I got to watch Mooney away from both the birds and the TV cameras, as he and we multitude of pilgrims followed a pair of grey seals lugged on to the island's Dollymount Strand for the extraordinary, chaotic and moving spectacle of the Irish Seal Sanctuary releasing the beasts back to the wild Irish Sea - all on (mmmmmmm) live radio. No radio show could have done justice to the scene, but none could have done better than Mooney at conveying the wonderment, the laughter and the matter-of-fact reverence for nature that filled the company of hundreds as the seals waddled from their boxes toward the surf. You might, however, have an argument with the suggestion that all the children present would have a great story to tell in school; surely half of them were laid up with colds for the week after the waves lapped around their runners while they cajoled the seals in the general direction of Liverpool.

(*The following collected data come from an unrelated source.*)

-- ==== Sys2Proof/Machine/Start.lean ====
section
/-! DEFINITION. The life of an activation: dispatch (R264, R268, R269), its start (R33, R34, R46), returning loads (R95, R191, R416),
pre-emption and stall eviction (R265, R266). -/

namespace Sys2Proof.Machine

open Host (Outcome)

/-! ### Dispatch -/

/-- Check 4 of R257: a record addressed to an activation finds it in its slot. A re-queued record is not checked again (R48), nor is
one that a fault service has released (DEDUCED, log 82: R50 dispatches it). -/
def Engine.check4 (E : Engine) (m : Msg) : Bool :=
  !m.toAct || m.cause != 0 || (match E.act (actSlot m.target) with
    | some a => a.act % 256 == actGen m.target
    | none => false)

/-- The head of a channel of the current context. -/
def Engine.headOf (E : Engine) (ch : Nat) : Option Entry :=
  E.inbox.find? (fun x => x.slot.isNone && x.msg.ch == ch && some x.msg.ctx == E.ctx)

def Engine.heads (E : Engine) : List Entry := (List.range 8).filterMap E.headOf

/-- An entry is eligible (R264): queued, of the current context, and it passes check 4. -/
def Engine.eligible (E : Engine) (x : Entry) : Bool := x.slot.isNone && some x.msg.ctx == E.ctx && E.check4 x.msg

/-- The context that owns the slot a record names (R30): the occupant's. Of a FREE slot the rule does not say it (DESIGN CHOICE, log 97): the
engine's current context, else the record's. -/
def Engine.slotOwner (E : Engine) (m : Msg) : Nat :=
  match E.act (actSlot m.target) with
  | some a => a.ctx
  | none => E.ctx.getD m.ctx

/-- Heads that fail check 4 are dead-lettered (R30, R257); each leaves the inbox, and a spilled message may take its place. -/
def State.purge (s : State) (g : Nat) : Nat → State
  | 0 => s
  | fuel + 1 =>
    let E := s.eng g
    match E.heads.find? (fun x => !E.check4 x.msg) with
    | none => s
    | some x =>
      match posOf (fun y => y == x) E.inbox with
      | none => s
      | some i =>
        (((s.setEng g { E with inbox := dropAt E.inbox i }).refill g).deadLetter x.msg.sctx (E.slotOwner x.msg)
          (msgInfo 1 x.msg.target)).purge g fuel

/-- The older of two entries; a tie goes to the first, which is the one of the lower channel. -/
def older (x y : Entry) : Entry := if y.arrived < x.arrived then y else x

/-- The head that the dispatcher chooses (R264) among those that pass check 4: the oldest aged one, else that of the lowest channel. -/
def Engine.choose (E : Engine) (age now : Nat) : Option Entry :=
  let l := E.heads.filter (fun x => E.check4 x.msg)
  match l.filter (fun x => age != 0 && x.arrived + age < now) with
  | x :: r => some (r.foldl older x)
  | [] => l.head?

/-- The ACT handle and the sequence number of an activation that starts in a slot (R28, R29). -/
def actHandle (g k count : Nat) : Nat := g * 1024 + k * 256 + count % 256
def actSeq (g k count : Nat) : Nat := actHandle g k count / 256 * 2 ^ 32 + count

/-- The slot takes an entry of the inbox, by position: LOADING (R48). -/
def State.occupy (s : State) (g k i : Nat) : State :=
  let E := s.eng g
  let sl := E.slot k
  let ctx := ((E.inbox[i]?).map (fun x => x.msg.ctx)).getD 0
  -- a record that continues no activation starts a new observer (R369); harts have the even numbers
  let old := ((E.inbox[i]?).map (fun x => x.msg.obs)).getD 0
  let obs := if old = 0 then 2 * s.nextId + 1 else old
  { s with nextId := s.nextId + 1 }.setEng g { E with
    scan := 0, rescan := none,
    inbox := modifyAt E.inbox i (fun x => { x with slot := some k, msg := { x.msg with obs := obs } }),
    slots := E.slots.set k { sl with
      act := some { act := actHandle g k sl.count, ctx := ctx, seq := actSeq g k sl.count, loading := true,
                    dispatched := s.now g, obs := obs } } }

/-- The newest task of the logical deque of the current context (R269), and the state without it; a spilled one comes as its slot of
the ring holds it. -/
def State.popTask (s : State) (g : Nat) : Option (Msg × State) :=
  let E := s.eng g
  match E.deque.getLast? with
  | some m => some (m, s.setEng g { E with deque := E.deque.dropLast })
  | none =>
    match E.ctx with
    | none => none
    | some c =>
      let r := E.ring.get {} c
      r.tasks.getLast?.map (fun m =>
        (s.fromImage ((s.ctx c).deqSlot g (r.base + r.tasks.length - 1)) m,
          s.setEng g { E with ring := E.ring.set c { r with tasks := r.tasks.dropLast } }))

/-- DISPATCH (R264): from the inbox, else from the deque. -/
def execDispatch (g k : Nat) (s : State) : Outcome State Fault Refusal :=
  let E0 := s.eng g
  match E0.ctx with
  | none => .next s
  | some c =>
    if 4 ≤ k || (E0.act k).isSome || (s.ctx c).state != .live || (s.cluster (g / 16)).gated || E0.incoming.isSome then .next s else
    let t := s.purge g (E0.inbox.length + E0.spill.length)
    let E := t.eng g
    match E.choose (t.cluster (g / 16)).age (t.now g) with
    | some x =>
      match posOf (fun y => y == x) E.inbox with
      | some i => .next (t.occupy g k i)
      | none => .next t
    | none =>
      if E.inbox.length < 64 then
        match t.popTask g with
        | some (m, u) =>
          .next ((u.modEng g (fun F => { F with inbox := F.inbox ++ [{ msg := m, arrived := t.now g }] })).occupy g k E.inbox.length)
        | none => .next t
      else .next t

/-! ### Start (R33, R34) -/

/-- The values of two runs in registers: run A first, then run B; g0 is discarded. -/
def loadRuns (g : Sparse (BitVec 64)) (vals : List Nat) (a n b m : Nat) : Sparse (BitVec 64) :=
  let put := fun (g : Sparse (BitVec 64)) (r v : Nat) => if r = 0 then g else g.put 0 r (BitVec.ofNat 64 v)
  let g1 := (List.range n).foldl (fun g i => put g (a + i) (vals.getD i 0)) g
  (List.range m).foldl (fun g i => put g (b + i) (vals.getD (n + i) 0)) g1

/-- The loop levels of a record, outermost first. A level that starts before offset 0 begins modulo 2^48, as a PC does (DESIGN CHOICE,
log 83: R34 does not say). -/
def loopsOf (pc depth : Nat) (words : List Nat) : List Loop :=
  (List.range depth).map (fun i =>
    let w := words.getD i 0
    { start := (pc + 2 ^ 48 - 8 * (w / 2 ^ 48 % 65536)) % 2 ^ 48, len := fieldOf w 47 32, remain := w % 2 ^ 32 })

Just so long as none of them ended up in the accident and emergency department at Dublin's Mater Hospital. Michael O'Kane spent a recent night there for Wednesday's powerful documentary, A&E (RTE Radio 1). I've done that sort of gig, without the benefit of microphones or any other journalistic pretence, and I'm glad not to have been a watcher this time - frankly, I'd rather be on the West Bank.

The Mater programme wasn't exactly fly-on-the-wall. (If it were, would it now be carrying an infectious superbug? Just idly wondering.) There were too many direct interviews and explanations interspersed to merit that label. But by the end you realised O'Kane had struck just the right balance: the interviews with doctors and nurses - mainly conducted before the night turned pure manic - put some structure on the scene, and perhaps helped convince sceptical listeners like this one that there's actual some rational basis to how a casualty department "works".

O'Kane was blessed with the mix of his interviewees. One of them was even a middle-class Radio 1 Every woman, who'd injured her finger days earlier at a party. "I told them someone stood on it, but actually I stood on it myself." OK. Need I add that she wasn't a priority for treatment? Instead, she watched the world go by her waiting-room chair: "People getting sick on themselves, people peeing on themselves. Meanwhile I'm still sitting here with this bloody finger. I just want to go down to Lillie's and get a lot of sympathy".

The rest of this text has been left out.